THE DATA:
-- ==== Sys2Proof/Machine/Cipher.lean ====
section
/-! DEFINITION. AES, DES and TDEA, and what is built on them: CMAC, the ISO 9797-1 MACs, RFC 5649 key wrap
(R276 to R288, R266). PRESUMED (log 8): FIPS 197, SP 800-67, SP 800-38B and RFC 5649 give them. -/

namespace Sys2Proof.Machine

open Sys2Proof

/-! ### AES -/

/-- Doubling in GF(2^8). -/
def xtime (a : Nat) : Nat := let d := 2 * a; if d < 256 then d else (d - 256) ^^^ 0x1b

/-- Product in GF(2^8), `n` bits of `b`. -/
def gmulAux : Nat → Nat → Nat → Nat
  | 0, _, _ => 0
  | n + 1, a, b => (if b % 2 = 1 then a else 0) ^^^ gmulAux n (xtime a) (b / 2)

/-- Product in GF(2^8). -/
def gmul (a b : Nat) : Nat := gmulAux 8 a b

/-- Inverse in GF(2^8): the 254th power. -/
def ginv (a : Nat) : Nat :=
  let a2 := gmul a a
  let a3 := gmul a2 a
  let a6 := gmul a3 a3
  let a7 := gmul a6 a
  let a14 := gmul a7 a7
  let a15 := gmul a14 a
  let a30 := gmul a15 a15
  let a31 := gmul a30 a
  let a62 := gmul a31 a31
  let a63 := gmul a62 a
  let a126 := gmul a63 a63
  let a127 := gmul a126 a
  gmul a127 a127

/-- Rotate a byte left. -/
def rotl8 (a n : Nat) : Nat := (a * 2 ^ n) % 256 ||| (a / 2 ^ (8 - n))

/-- The AES S-box. -/
def sbox (a : Nat) : Nat :=
  let i := ginv a
  i ^^^ rotl8 i 1 ^^^ rotl8 i 2 ^^^ rotl8 i 3 ^^^ rotl8 i 4 ^^^ 0x63

/-- The inverse S-box. -/
def sboxInv (a : Nat) : Nat := ginv (rotl8 a 1 ^^^ rotl8 a 3 ^^^ rotl8 a 6 ^^^ 0x05)

/-- Natural numbers of a byte string. -/
def natsOf (b : Bytes) : List Nat := b.map (·.toNat)

/-- Pieces of `n` elements. -/
def groupsAux {α : Type} (n : Nat) : Nat → List α → List (List α)
  | 0, _ => []
  | k + 1, l => if l.isEmpty then [] else l.take n :: groupsAux n k (l.drop n)

/-- Pieces of `n` elements of a list. -/
def groups {α : Type} (n : Nat) (l : List α) : List (List α) := groupsAux n l.length l

/-- Element-wise exclusive or. -/
def xorN (a b : List Nat) : List Nat := List.zipWith (· ^^^ ·) a b

/-- Key expansion: words are kept newest first; `i` is the index of the next word. -/
def aesWords (nk : Nat) : Nat → Nat → Nat → List (List Nat) → List (List Nat)
  | 0, _, _, ws => ws
  | fuel + 1, i, rc, ws =>
    let prev := ws.headD []
    let back := ws.getD (nk - 1) []
    let t := if i % nk = 0 then
        match (prev.drop 1 ++ prev.take 1).map sbox with
        | x :: r => (x ^^^ rc) :: r
        | [] => []
      else if nk > 6 ∧ i % nk = 4 then prev.map sbox else prev
    aesWords nk fuel (i + 1) (if i % nk = 0 then xtime rc else rc) (xorN back t :: ws)

/-- Round keys, 16 bytes each. -/
def aesKeys (key : Bytes) : List (List Nat) :=
  let nk := key.length / 4
  let ws := (groups 4 (natsOf key)).reverse
  groups 16 ((aesWords nk (4 * (nk + 7) - nk) nk 1 ws).reverse.flatten)

/-- Shift rows, by the index each byte comes from. -/
def shiftRows (s : List Nat) : List Nat := (List.range 16).map (fun i => s.getD ((i + 4 * (i % 4)) % 16) 0)

/-- Inverse shift rows. -/
def shiftRowsInv (s : List Nat) : List Nat := (List.range 16).map (fun i => s.getD ((i + 12 * (i % 4)) % 16) 0)

/-- Multiply each column by a circulant matrix. -/
def mixCols (m : List Nat) (s : List Nat) : List Nat :=
  (List.range 16).map (fun i =>
    (List.range 4).foldl (fun a j => a ^^^ gmul (m.getD ((j + 4 - i % 4) % 4) 0) (s.getD (4 * (i / 4) + j) 0)) 0)

/-- Encrypt a block under expanded keys. -/
def aesEncK (ks : List (List Nat)) (b : Bytes) : Bytes :=
  let n := ks.length - 1
  let s := xorN (natsOf b) (ks.headD [])
  let s := ((ks.drop 1).take (n - 1)).foldl (fun s k => xorN (mixCols [2, 3, 1, 1] (shiftRows (s.map sbox))) k) s
  bytesOf (xorN (shiftRows (s.map sbox)) (ks.getD n []))

/-- Decrypt a block under expanded keys. -/
def aesDecK (ks : List (List Nat)) (b : Bytes) : Bytes :=
  let n := ks.length - 1
  let s := xorN (natsOf b) (ks.getD n [])
  let s := ((ks.drop 1).take (n - 1)).reverse.foldl
    (fun s k => mixCols [14, 11, 13, 9] (xorN ((shiftRowsInv s).map sboxInv) k)) s
  bytesOf (xorN ((shiftRowsInv s).map sboxInv) (ks.headD []))

/-! ### DES and TDEA -/

/-- Bits of a byte string, most significant first. -/
def bitsOf (b : Bytes) : List Bool := b.flatMap (fun x => (List.range 8).map (fun i => x.toNat.testBit (7 - i)))

/-- Byte string of bits. -/
def ofBits (l : List Bool) : Bytes := (groups 8 l).map (fun g => BitVec.ofNat 8 (g.foldl (fun a x => 2 * a + b2n x) 0))

/-- Select bits by positions counted from 1. -/
def permute (t : List Nat) (l : List Bool) : List Bool := t.map (fun i => l.getD (i - 1) false)

/-- Initial permutation. -/
def desIP : List Nat := (List.range 64).map (fun k =>
  let row := k / 8
  (if row < 4 then 58 + 2 * row else 57 + 2 * (row - 4)) - 8 * (k % 8))

/-- Final permutation: the inverse of the initial one. -/
def desFP : List Nat := (List.range 64).map (fun k => (desIP.findIdx (· == k + 1)) + 1)

/-- Expansion. -/
def desE : List Nat := (List.range 48).map (fun k => (4 * (k / 6) + k % 6 + 31) % 32 + 1)

/-- The permutation after the S-boxes. -/
def desP : List Nat := [16, 7, 20, 21, 29, 12, 28, 17, 1, 15, 23, 26, 5, 18, 31, 10,
  2, 8, 24, 14, 32, 27, 3, 9, 19, 13, 30, 6, 22, 11, 4, 25]

/-- Key permutation 1. -/
def desPC1 : List Nat := [57, 49, 41, 33, 25, 17, 9, 1, 58, 50, 42, 34, 26, 18, 10, 2, 59, 51, 43, 35, 27, 19, 11, 3,
  60, 52, 44, 36, 63, 55, 47, 39, 31, 23, 15, 7, 62, 54, 46, 38, 30, 22, 14, 6, 61, 53, 45, 37, 29, 21, 13, 5,
  28, 20, 12, 4]

/-- Key permutation 2. -/
def desPC2 : List Nat := [14, 17, 11, 24, 1, 5, 3, 28, 15, 6, 21, 10, 23, 19, 12, 4, 26, 8, 16, 7, 27, 20, 13, 2,
  41, 52, 31, 37, 47, 55, 30, 40, 51, 45, 33, 48, 44, 49, 39, 56, 34, 53, 46, 42, 50, 36, 29, 32]

/-- The S-boxes: four rows of 16 nibbles each, one row to a 64-bit number, leftmost nibble first. -/
def desS : List Nat := [
  0xE4D12FB83A6C5907, 0x0F74E2D1A6CB9538, 0x41E8D62BFC973A50, 0xFC8249175B3EA06D,
  0xF18E6B34972DC05A, 0x3D47F28EC01A69B5, 0x0E7BA4D158C6932F, 0xD8A13F42B67C05E9,
  0xA09E63F51DC7B428, 0xD709346A285ECBF1, 0xD6498F30B12C5AE7, 0x1AD069874FE3B52C,
  0x7DE3069A1285BC4F, 0xD8B56F03472C1AE9, 0xA690CB7DF13E5284, 0x3F06A1D8945BC72E,
  0x2C417AB6853FD0E9, 0xEB2C47D150FA3986, 0x421BAD78F9C5630E, 0xB8C71E2D6F09A453,
  0xC1AF92680D34E75B, 0xAF427C9561DE0B38, 0x9EF528C3704A1DB6, 0x432C95FABE17608D,
  0x4B2EF08D3C975A61, 0xD0B7491AE35C2F86, 0x14BDC37EAF680592, 0x6BD814A7950FE23C,
  0xD2846FB1A93E50C7, 0x1FD8A374C56B0E92, 0x7B419CE206ADF358, 0x21E74A8DFC90356B]

/-- Left half-key rotations. -/
def desShifts : List Nat := [1, 1, 2, 2, 2, 2, 2, 2, 1, 2, 2, 2, 2, 2, 2, 1]

/-- The round keys of a DES key, as bit lists. -/
def desKeys (key : Bytes) : List (List Bool) :=
  let cd := permute desPC1 (bitsOf key)
  (desShifts.foldl (fun (a : Nat × List (List Bool)) n =>
    let r := a.1 + n
    let rot := fun (l : List Bool) => l.drop r ++ l.take r
    (r, a.2 ++ [permute desPC2 (rot (cd.take 28) ++ rot (cd.drop 28))])) (0, [])).2

/-- Exclusive or of bit lists. -/
def xorBits (a b : List Bool) : List Bool := List.zipWith (fun x y => x != y) a b

/-- The round function. -/
def desF (r k : List Bool) : List Bool :=
  let x := groups 6 (xorBits (permute desE r) k)
  permute desP ((x.mapIdx (fun i g =>
    let b := fun j => b2n (g.getD j false)
    let row := 2 * b 0 + b 5
    let col := 8 * b 1 + 4 * b 2 + 2 * b 3 + b 4
    let v := (desS.getD (4 * i + row) 0 / 16 ^ (15 - col)) % 16
    (List.range 4).map (fun j => v.testBit (3 - j)))).flatten)

/-- DES with round keys in the given order. -/
def desRun (ks : List (List Bool)) (b : Bytes) : Bytes :=
  let x := permute desIP (bitsOf b)
  let lr := ks.foldl (fun (a : List Bool × List Bool) k => (a.2, xorBits a.1 (desF a.2 k))) (x.take 32, x.drop 32)
  ofBits (permute desFP (lr.2 ++ lr.1))

/-- Single DES encryption. -/
def desEnc (key b : Bytes) : Bytes := desRun (desKeys key) b

/-- Single DES decryption. -/
def desDec (key b : Bytes) : Bytes := desRun (desKeys key).reverse b

/-- Third key of a TDEA key: K3 = K1 for a two-key one (R278). -/
def tdeaK3 (key : Bytes) : Bytes := if key.length ≥ 24 then slice key 16 8 else slice key 0 8

/-- TDEA encryption. -/
def tdeaEnc (key b : Bytes) : Bytes := desEnc (tdeaK3 key) (desDec (slice key 8 8) (desEnc (slice key 0 8) b))

/-- TDEA decryption. -/
def tdeaDec (key b : Bytes) : Bytes := desDec (slice key 0 8) (desEnc (slice key 8 8) (desDec (tdeaK3 key) b))

/-! ### Ciphers by key type (R278) -/

/-- An AES key type. -/
def isAes (t : Nat) : Bool := 1 ≤ t && t ≤ 3

/-- A TDEA key type. -/
def isTdea (t : Nat) : Bool := t == 4 || t == 5

/-- Block length of a key type. -/
def blockLen (t : Nat) : Nat := if isTdea t then 8 else 16

/-- Encrypt one block under a key of a type. -/
def encBlock (t : Nat) (key b : Bytes) : Bytes := if isTdea t then tdeaEnc key b else aesEncK (aesKeys key) b

/-- Decrypt one block. -/
def decBlock (t : Nat) (key b : Bytes) : Bytes := if isTdea t then tdeaDec key b else aesDecK (aesKeys key) b

/-- CBC encryption; the last block is the CBC-MAC. -/
def cbcEnc (t : Nat) (key iv m : Bytes) : Bytes :=
  ((chunks (blockLen t) m).foldl (fun (a : Bytes × Bytes) b =>
    let c := encBlock t key (xorB a.1 b)
    (c, a.2 ++ c)) (iv, [])).2

/-- CBC decryption. -/
def cbcDec (t : Nat) (key iv m : Bytes) : Bytes :=
  ((chunks (blockLen t) m).foldl (fun (a : Bytes × Bytes) b => (b, a.2 ++ xorB a.1 (decBlock t key b))) (iv, [])).2

/-- The chaining value after whole blocks, from zero. -/
def cbcMac (t : Nat) (key m : Bytes) : Bytes :=
  (chunks (blockLen t) m).foldl (fun a b => encBlock t key (xorB a b)) (zeros (blockLen t))

/-- Doubling of a CMAC subkey (R281). -/
def cmacDouble (b : Bytes) : Bytes :=
  let n := b.length
  let v := ofBE b
  let d := (2 * v) % 2 ^ (8 * n)
  beN n (if v < 2 ^ (8 * n - 1) then d else d ^^^ (if n = 8 then 0x1B else 0x87))

/-- CMAC (R281, R282). -/
def cmac (t : Nat) (key m : Bytes) : Bytes :=
  let n := blockLen t
  let k1 := cmacDouble (encBlock t key (zeros n))
  let full := m.length ≠ 0 ∧ m.length % n = 0
  let keep := if full then m.length - n else n * (m.length / n)
  let last := m.drop keep
  let z := if full then xorB last k1 else xorB (fit n (last ++ [0x80])) (cmacDouble k1)
  cbcMac t key (m.take keep ++ z)

/-- Padding method 1 or 2 of ISO 9797-1 (R283). -/
def isoPad (n : Nat) (two : Bool) (m : Bytes) : Bytes :=
  if two then fit (n * (m.length / n + 1)) (m ++ [0x80]) else fit (n * max 1 (ceilDiv m.length n)) m

/-- ISO 9797-1 MAC algorithm 3 on padded blocks (R282). -/
def macAlg3 (key m : Bytes) : Bytes :=
  let k1 := slice key 0 8
  desEnc k1 (desDec (slice key 8 8) ((chunks 8 m).foldl (fun a b => desEnc k1 (xorB a b)) (zeros 8)))

/-- The MAC of a method code (R282). -/
def macOf (method t : Nat) (key m : Bytes) : Bytes :=
  match method with
  | 1 => cmac t key m
  | 2 => cbcMac t key (isoPad (blockLen t) false m)
  | 3 => cbcMac t key (isoPad (blockLen t) true m)
  | 4 => macAlg3 key (isoPad 8 false m)
  | _ => macAlg3 key (isoPad 8 true m)

/-- Key check value in the ZERO_ENC or the CMAC form (R288). -/
def kcvOf (t : Nat) (useCmac : Bool) (key : Bytes) : Bytes :=
  if isAes t ∨ isTdea t then
    (if useCmac ∧ isAes t then cmac t key (zeros 16) else encBlock t key (zeros (blockLen t))).take 3
  else zeros 3

/-! ### RFC 5649 (R266, R243) -/

/-- One pass of the wrapping function over `n` semiblocks. -/
def kwSteps (ks : List (List Nat)) (n : Nat) (st : Bytes × List Bytes) : Bytes × List Bytes :=
  (List.range (6 * n)).foldl (fun st t =>
    let i := t % n
    let b := aesEncK ks (st.1 ++ st.2.getD i [])
    (beN 8 (ofBE (b.take 8) ^^^ (t + 1)), updAt st.2 i (fun _ => b.drop 8))) st

/-- The inverse pass. -/
def kwStepsInv (ks : List (List Nat)) (n : Nat) (st : Bytes × List Bytes) : Bytes × List Bytes :=
  (List.range (6 * n)).reverse.foldl (fun st t =>
    let i := t % n
    let b := aesDecK ks (beN 8 (ofBE st.1 ^^^ (t + 1)) ++ st.2.getD i [])
    (b.take 8, updAt st.2 i (fun _ => b.drop 8))) st

/-- Key wrap with padding. -/
def kwpWrap (key p : Bytes) : Bytes :=
  let ks := aesKeys key
  let n := ceilDiv p.length 8
  let iv := [0xA6, 0x59, 0x59, 0xA6] ++ beN 4 p.length
  let q := chunks 8 (fit (8 * n) p)
  if n = 1 then aesEncK ks (iv ++ q.flatten)
  else
    let r := kwSteps ks n (iv, q)
    r.1 ++ r.2.flatten

/-- Key unwrap with padding; `none` where the integrity check fails. -/
def kwpUnwrap (key c : Bytes) : Option Bytes :=
  let ks := aesKeys key
  let n := c.length / 8 - 1
  if c.length % 8 ≠ 0 ∨ n = 0 then none
  else
    let r := if n = 1 then
        let b := aesDecK ks c
        (b.take 8, b.drop 8)
      else
        let x := kwStepsInv ks n (c.take 8, chunks 8 (c.drop 8))
        (x.1, x.2.flatten)
    let len := ofBE (slice r.1 4 4)
    if slice r.1 0 4 = [0xA6, 0x59, 0x59, 0xA6] ∧ 8 * (n - 1) < len ∧ len ≤ 8 * n ∧ allZero (r.2.drop len) then
      some (r.2.take len)
    else none

end Sys2Proof.Machine
end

PROBLEM REQUIREMENTS:
Starting at the line that contains "bytes each. -/" and stopping after the line that contains "Encrypt a block under expanded keys. -/", write out every line exactly as it appears above, and no other line.

OUTPUT OF THE EXERCISE:
/-- Round keys, 16 bytes each. -/
def aesKeys (key : Bytes) : List (List Nat) :=
  let nk := key.length / 4
  let ws := (groups 4 (natsOf key)).reverse
  groups 16 ((aesWords nk (4 * (nk + 7) - nk) nk 1 ws).reverse.flatten)

/-- Shift rows, by the index each byte comes from. -/
def shiftRows (s : List Nat) : List Nat := (List.range 16).map (fun i => s.getD ((i + 4 * (i % 4)) % 16) 0)

/-- Inverse shift rows. -/
def shiftRowsInv (s : List Nat) : List Nat := (List.range 16).map (fun i => s.getD ((i + 12 * (i % 4)) % 16) 0)

/-- Multiply each column by a circulant matrix. -/
def mixCols (m : List Nat) (s : List Nat) : List Nat :=
  (List.range 16).map (fun i =>
    (List.range 4).foldl (fun a j => a ^^^ gmul (m.getD ((j + 4 - i % 4) % 4) 0) (s.getD (4 * (i / 4) + j) 0)) 0)

/-- Encrypt a block under expanded keys. -/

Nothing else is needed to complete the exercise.